I do not want to wait for arrival of all data (as it is intended to be continuous stream that potentially never ends), so I hope to perform extraction in chunks - it doesn't matter to me if the accuracy will suffer a bit.
So far I put together something like that:
def extractKeywords(stream: DStream[Data]): Unit = {
val spark: SparkSession = SparkSession.builder.getOrCreate
val streamWithWords: DStream[(Data, Seq[String])] = stream map extractWordsFromData
val streamWithFeatures: DStream[(Data, Array[String])] = streamWithWords transform extractFeatures(spark) _
val streamWithKeywords: DStream[DataWithKeywords] = streamWithFeatures map addKeywordsToData
streamWithFeatures.print()
}
def extractFeatures(spark: SparkSession)
(rdd: RDD[(Data, Seq[String])]): RDD[(Data, Array[String])] = {
val df = spark.createDataFrame(rdd).toDF("data", "words")
val hashingTF = new HashingTF().setInputCol("words").setOutputCol("rawFeatures").setNumFeatures(numOfFeatures)
val rawFeatures = hashingTF.transform(df)
val idf = new IDF().setInputCol("rawFeatures").setOutputCol("features")
val idfModel = idf.fit(rawFeatures)
val rescaledData = idfModel.transform(rawFeature)
import spark.implicits._
rescaledData.select("data", "features").as[(Data, Array[String])].rdd
}
However, I received java.lang.IllegalStateException: Haven't seen any document yet.

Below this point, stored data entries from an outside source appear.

-- ==== Sys2Proof/Tests/Slice0.lean ====
section
/-! SUPPORT. Tests and witnesses. Expected values are those of spec 95_test_vectors.md, cited at each test, or hand
calculation from the rule cited. The theorems `witness_…` show states that meet all hypotheses of the statement named. -/

namespace Sys2Proof.Tests

open Sys2Proof.Machine

/-! ## Helpers -/

/-- The next state of an outcome. -/
def nextOf (o : Host.Outcome State Fault Refusal) : Option State :=
  match o with
  | .next s => some s
  | .fault _ => none
  | .refused _ => none

/-- The next state of an instruction. -/
def after (i : Instr) (s : State) : State := (nextOf (exec i s)).getD s

/-- A core configured for `scheme` whose input is `input`. -/
def ready (scheme : Scheme) (input : List Byte) : State :=
  { State.reset with
    res := { Results.reset with cfgValid := true, scheme := scheme }
    inLen := BitVec.ofNat 32 input.length
    inBuf := Memory.writeFrom [] 0 input }

/-- A machine whose host has these lines before it. -/
def atLines (lines : List HostLine) (s : State) : State :=
  { s with driver := { script := lines, pos := 0, vars := [], halted := false } }

/-- A core that is busy for two more host lines. -/
def busyCore : State :=
  { ready .golay24 [0x00#8, 0x10#8, 0x00#8] with inFlight := some ⟨2, Results.reset⟩ }

/-- STATUS, OUT_LEN, NBLK, UNCORR_CNT and the buffers after an instruction. -/
def report (i : Instr) (s : State) : Word × Word × Word × Word × List Byte × List Byte :=
  let t := after i s
  (t.statusIdle, t.res.outLen, t.res.nblk, t.res.uncorrCnt, t.res.outBuf.map Prod.snd, t.res.umap.map Prod.snd)

/-! ## Well-formedness: each check, on an ill-formed term and on its well-formed neighbour -/

theorem test_wf_cfg_runs_unconfigured : Instr.wellFormedIn false .passThrough (.cfg 255) = true := by decide

theorem test_wf_noneEnc_needs_configuration : Instr.wellFormedIn false .passThrough .noneEnc = false := by decide

theorem test_wf_noneDec_needs_scheme_0 : Instr.wellFormedIn true .golay24 .noneDec = false := by decide

theorem test_wf_rep3Enc_needs_scheme_1 : Instr.wellFormedIn true .passThrough .rep3Enc = false := by decide

theorem test_wf_rep3Dec_needs_configuration : Instr.wellFormedIn false .repetition3 .rep3Dec = false := by decide

theorem test_wf_golayEnc_needs_scheme_2 : Instr.wellFormedIn true .repetition3 .golayEnc = false := by decide

theorem test_wf_golayDec_needs_configuration : Instr.wellFormedIn false .golay24 .golayDec = false := by decide

theorem test_wf_every_scheme_has_its_rows :
    Instr.wellFormedIn true .passThrough .noneEnc = true ∧ Instr.wellFormedIn true .passThrough .noneDec = true ∧
    Instr.wellFormedIn true .repetition3 .rep3Enc = true ∧ Instr.wellFormedIn true .repetition3 .rep3Dec = true ∧
    Instr.wellFormedIn true .golay24 .golayEnc = true ∧ Instr.wellFormedIn true .golay24 .golayDec = true := by decide

/-- 40_gf2_datapath.md R104: here `P[0][1] = 1` and `P[1][0] = 0`. -/
theorem test_params_not_symmetric :
    Params.legal { Config.defaultParams with pMatrix := Config.defaultP.set 0 0x400#12 } = false := by decide

theorem test_params_capacity_zero : Params.legal { Config.defaultParams with nMax := 0 } = false := by decide

theorem test_params_capacity_too_large : Params.legal { Config.defaultParams with nMax := 2 ^ 29 } = false := by decide

theorem test_params_largest_capacity : Params.legal { Config.defaultParams with nMax := 2 ^ 29 - 1 } = true := by decide

theorem test_step_refuses_illegal_parameters :
    step { State.reset with params := { Config.defaultParams with nMax := 0 } } = .refused .illegalParameters := rfl

/-! ## Decoding: words written out bit by bit, `RRRRRRRRRRRRRRRRRRRR SSSSSSSS rr oo` (30_encoding.md R76, R79) -/

theorem test_decode_cfg :
    decode false .passThrough 0b00000000000000000000_00000010_00_00#32 = .ok (.cfg 2) := by decide

theorem test_decode_cfg_all_ones :
    decode true .repetition3 0b00000000000000000000_11111111_00_00#32 = .ok (.cfg 255) := by decide

theorem test_decode_noneEnc :
    decode true .passThrough 0b00000000000000000000_00000000_00_01#32 = .ok .noneEnc := by decide

theorem test_decode_noneDec :
    decode true .passThrough 0b00000000000000000000_00000000_00_10#32 = .ok .noneDec := by decide

theorem test_decode_rep3Enc :
    decode true .repetition3 0b00000000000000000000_00000000_00_01#32 = .ok .rep3Enc := by decide

theorem test_decode_rep3Dec :
    decode true .repetition3 0b00000000000000000000_00000000_00_10#32 = .ok .rep3Dec := by decide

theorem test_decode_golayEnc :
    decode true .golay24 0b00000000000000000000_00000000_00_01#32 = .ok .golayEnc := by decide

theorem test_decode_golayDec :
    decode true .golay24 0b00000000000000000000_00000000_00_10#32 = .ok .golayDec := by decide

theorem test_decode_not_configured :
    decode false .golay24 0b00000000000000000000_00000000_00_10#32 = .error .notConfigured := by decide

/-- R80 (a), at its lowest and its highest bit. -/
theorem test_decode_illegal_rsv1 :
    decode true .golay24 0b00000000000000000001_00000010_00_00#32 = .error (.illegal .rsv1) ∧
    decode true .golay24 0b10000000000000000000_00000000_00_01#32 = .error (.illegal .rsv1) := by decide

/-- R80 (b), at both bits. -/
theorem test_decode_illegal_rsv0 :
    decode true .golay24 0b00000000000000000000_00000010_01_00#32 = .error (.illegal .rsv0) ∧
    decode true .golay24 0b00000000000000000000_00000000_10_01#32 = .error (.illegal .rsv0) := by decide

/-- R80 (c). -/
theorem test_decode_illegal_opc :
    decode true .golay24 0b00000000000000000000_00000000_00_11#32 = .error (.illegal .opcReserved) := by decide

/-- R80 (d), for ENC and for DEC. -/
theorem test_decode_illegal_sel :
    decode true .golay24 0b00000000000000000000_10000000_00_01#32 = .error (.illegal .selOnEncDec) ∧
    decode true .golay24 0b00000000000000000000_00000001_00_10#32 = .error (.illegal .selOnEncDec) := by decide

theorem test_decode_table_words :
    decodeTableWord 32 0x20 = some (.cfg 2) ∧ decodeTableWord 32 1 = some .noneEnc ∧
    decodeTableWord 32 2 = some .noneDec ∧ decodeTableWord 32 3 = none := by decide

/-! ## The instructions (95_test_vectors.md L2) -/

/-- L2.1, row 4. -/
theorem test_cfg : report (.cfg 2) State.reset = (0x00A, 0, 0, 0, [], []) := by decide

/-- L2.1, row 8. -/
theorem test_cfg_config_error : report (.cfg 255) (ready .golay24 [0xB0]) = (0x010, 0, 0, 0, [], []) := by decide

/-- L2.2. -/
theorem test_noneEnc : report .noneEnc (ready .passThrough [0xB0]) = (0x002, 1, 0, 0, [0xB0], []) := by decide

/-- L2.2: the length check, at the capacity 64. -/
theorem test_noneEnc_too_long :
    (after .noneEnc { ready .passThrough [] with inLen := 65 }).statusIdle = 0x062 := by decide

/-- L2.2. -/
theorem test_noneDec :
    report .noneDec (ready .passThrough [0x12, 0x34, 0x56]) = (0x002, 3, 0, 0, [0x12, 0x34, 0x56], []) := by decide

/-- L2.3. -/
theorem test_rep3Enc :
    report .rep3Enc (ready .repetition3 [0x80, 0x01]) = (0x006, 6, 16, 0, [0xE0, 0, 0, 0, 0, 0x07], []) := by decide

/-- L2.4: two flips in triplet 0. -/
theorem test_rep3Dec :
    report .rep3Dec (ready .repetition3 [0x23, 0xF0, 0x00]) = (0x006, 1, 8, 0, [0x30], []) := by decide

/-- L2.4. -/
theorem test_rep3Dec_malformed :
    report .rep3Dec (ready .repetition3 [0xE3, 0xF0]) = (0x036, 0, 0, 0, [], []) := by decide

/-- L2.5. -/
theorem test_golayEnc :
    report .golayEnc (ready .golay24 [0x12, 0x34, 0x56]) =
      (0x00A, 6, 2, 0, [0x65, 0xF1, 0x23, 0xC7, 0x34, 0x56], []) := by decide

/-- L2.5. -/
theorem test_golayEnc_misaligned :
    report .golayEnc (ready .golay24 [0xAB, 0xCD]) = (0x02A, 0, 0, 0, [], []) := by decide

/-- L2.8: word 0 corrected, word 1 uncorrectable (L1.3), in one buffer. -/
theorem test_golayDec :
    report .golayDec (ready .golay24 [0x7F, 0xE0, 0x01, 0x0F, 0xE0, 0x01]) =
      (0x10A, 3, 2, 1, [0x00, 0x10, 0x00], [0x40]) := by decide +kernel

/-- L2.7, row "4, 15, 22": step 5 and the padding nibble. -/
theorem test_golayDec_step_5 :
    report .golayDec (ready .golay24 [0xF7, 0xE1, 0x03]) = (0x00A, 2, 1, 0, [0x00, 0x10], [0x00]) := by decide

/-! ## The step, the host port and the host script -/

/-- The host's question: the table's word placed by `withFetchWord` is what the next step runs. L2.1, row 4. -/
theorem test_step_runs_placed_cfg :
    (nextOf (step (State.reset.withFetchWord 32 0x20))).map State.statusIdle = some 0x00A := by decide

/-- The same for an ENC word, on an input placed before: L2.2. -/
theorem test_step_runs_placed_noneEnc :
    (nextOf (step ((ready .passThrough [0xB0]).withFetchWord 32 1))).map (fun t => t.res.outBuf) =
      some [(0, 0xB0)] := by decide

/-- L2.1, row 5: an illegal word keeps CFG_VALID and SCHEME. -/
theorem test_step_illegal_word :
    (nextOf (step (atLines [.wrreg 0x00 0x00001020] (ready .golay24 [])))).map State.statusIdle = some 0x05A := by
  decide

/-- L2.9, first row: NOT_CONFIGURED comes before LENGTH_ERROR. -/
theorem test_step_not_configured_first :
    (nextOf (step (atLines [.wrreg 0x00 2] { State.reset with inLen := 100 }))).map State.statusIdle = some 0x040 := by
  decide

/-- L2.10 H1: a discarded IN_BUF write sets HZ and leaves the byte. -/
theorem test_step_hazard :
    (nextOf (step (atLines [.wrin 0 (.imm 0xFF)] busyCore))).map (fun t => (t.hz, t.inBuf.read 0)) =
      some (true, some 0x00) := by decide

/-- 10_state.md R41, 20_memory.md R59: a read of a byte without value is a model fault and the run goes on. -/
theorem test_step_model_fault :
    (nextOf (step (atLines [.rdout 3 1] State.reset))).map (fun t => t.modelFaults) = some [⟨.outBuf, 3⟩] := by decide

/-- L2.10 H5. -/
theorem test_step_reset_while_busy :
    (nextOf (step (atLines [.reset] busyCore))).map (fun t => (t.statusIdle, t.busy, t.inLen, t.inBuf)) =
      some (0x000, false, 0, []) := by decide

/-- 30_encoding.md R90: the branch on STATUS.UNC of L3 P3. -/
theorem test_step_branch :
    (nextOf (step { atLines [.brbit 1 8 (.named 0), .halt, .label (.named 0)] State.reset with
      driver := { script := [.brbit 1 8 (.named 0), .halt, .label (.named 0)], pos := 0, vars := [(1, 0x10A)],
                  halted := false } })).map (fun t => t.driver.pos) = some 2 := by decide

/-- 30_encoding.md R91. -/
theorem test_expand_cfg :
    expandScript [.cfg 2] = [.wrreg 0x00 0x00000020, .label (.wait 0), .rdreg 0x04 0, .brbit 0 0 (.wait 0)] := by decide

/-- 30_encoding.md R91. -/
theorem test_expand_flipin : expandScript [.flipin 5 0x01] = [.rdin 5 0, .wrin 5 (.varXor 0 0x01)] := by decide

/-! ## Witnesses: states and operands that meet the hypotheses of the statements, all together -/

theorem exec_after (i : Instr) (s : State) : exec i s = .next (after i s) := by
  obtain ⟨t, ht, -⟩ := exec_cases i s
  simp [after, ht, nextOf]

/-- The next state of a step. -/
def stepped (s : State) : State := (nextOf (step s)).getD s

theorem default_legal : Config.defaultParams.legal = true := by decide

/-- A core whose input has at most 64 bytes meets the invariant, whatever the script. -/
theorem ready_inv (scheme : Scheme) (input : List Byte) (lines : List HostLine) (h : input.length ≤ 64) :
    (atLines lines (ready scheme input)).Inv where
  params_legal := default_legal
  inBuf_wf := Memory.writeFrom_wf _ Memory.wf_nil 0
  inBuf_bound := Memory.writeFrom_bound (by simp) h
  results := by constructor <;> simp [atLines, ready, Results.reset]
  flight := by simp [atLines, ready, State.reset]
  faults_nodup := List.nodup_nil
  vars_wf := ⟨List.Pairwise.nil, by simp [atLines]⟩

theorem witness_StepRunsDecodedCommand :
    let s := atLines [.wrreg 0x00 1] (ready .golay24 [0x12, 0x34, 0x56])
    s.params.legal = true ∧ s.busy = false ∧ s.driver.current = some (.wrreg 0x00 1) ∧
      decode s.res.cfgValid s.res.scheme 1 = .ok .golayEnc := by decide

/-- One word for each of the cases (a) to (d). -/
theorem witness_IllegalWordCompletesWithIllegalCmd :
    ∀ k ∈ [0x00001000, 0x80000000, 0x00000004, 0x0000000C, 0x00000003, 0x00000011, 0x00000FF2],
      let w := BitVec.ofNat 32 k
      let s := atLines [.wrreg 0x00 w] State.reset
      s.params.legal = true ∧ s.busy = false ∧ s.driver.current = some (.wrreg 0x00 w) ∧ IllegalWord w := by decide

theorem witness_UnconfiguredEncDecCompletesWithNotConfigured :
    ∀ k ∈ [1, 2],
      let w := BitVec.ofNat 32 k
      let s := atLines [.wrreg 0x00 w] State.reset
      s.params.legal = true ∧ s.busy = false ∧ s.driver.current = some (.wrreg 0x00 w) ∧
        (w = 0x00000001#32 ∨ w = 0x00000002#32) ∧ s.res.cfgValid = false := by decide

/-- One state and word for each branch, the lengths at the capacity 64 and beyond it. -/
theorem witness_StatusCodePriority :
    State.reset.opTimes = [] ∧ IllegalWord 0x12 ∧
    (¬IllegalWord 0x20 ∧ (0x20#32).toNat / 16 % 256 ≤ 2) ∧ (¬IllegalWord 0x30 ∧ ¬(0x30#32).toNat / 16 % 256 ≤ 2) ∧
    (¬IllegalWord 2 ∧ State.reset.res.cfgValid = false) ∧
    ({ ready .golay24 [] with inLen := 65 } : State).params.nMax < (65#32).toNat ∧
    ((64#32).toNat ≤ (ready .golay24 []).params.nMax ∧ (64#32).toNat % 3 ≠ 0 ∧ (63#32).toNat % 3 = 0) := by decide

/-- With durations 0, 1 and 2; every `k` from 1 to `d`. -/
theorem witness_CommandCompletesAfterItsDuration :
    ∀ d ∈ [0, 1, 2],
      let s := { atLines [.wrreg 0x00 1] (ready .golay24 [0x12, 0x34, 0x56]) with opTimes := [d] }
      s.params.legal = true ∧ s.busy = false ∧ s.opTimes = d :: [] ∧ s.driver.current = some (.wrreg 0x00 1) ∧
        s.driver.script[s.driver.pos + 1]? = none := by decide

- I am not surprised as I just try out to scrap things together, and I understand that since I am not waiting for an arrival of some data, the generated model might be empty when I try to use it on data.
What would be the right approach for this problem?
I used advises from comments and split the procedure into 2 runs:
one that calculated IDF model and saves it to file
def trainFeatures(idfModelFile: File, rdd: RDD[(String, Seq[String])]) = { val session: SparkSession = SparkSession.builder.getOrCreate val wordsDf = session.createDataFrame(rdd).toDF("data", "words") val hashingTF = new HashingTF().setInputCol("words").setOutputCol("rawFeatures") val featurizedDf = hashingTF.transform(wordsDf) val idf = new IDF().setInputCol("rawFeatures").setOutputCol("features") val idfModel = idf.fit(featurizedDf) idfModel.write.save(idfModelFile.getAbsolutePath) }
one that reads IDF model from file and simply runs it on all incoming information
val idfModel = IDFModel.load(idfModelFile.getAbsolutePath) val documentDf = spark.createDataFrame(rdd).toDF("update", "document") val tokenizer = new Tokenizer().setInputCol("document").setOutputCol("words") val wordsDf = tokenizer.transform(documentDf) val hashingTF = new HashingTF().setInputCol("words").setOutputCol("rawFeatures") val featurizedDf = hashingTF.transform(wordsDf) val extractor = idfModel.setInputCol("rawFeatures").setOutputCol("features") val featuresDf = extractor.transform(featurizedDf) featuresDf.select("update", "features")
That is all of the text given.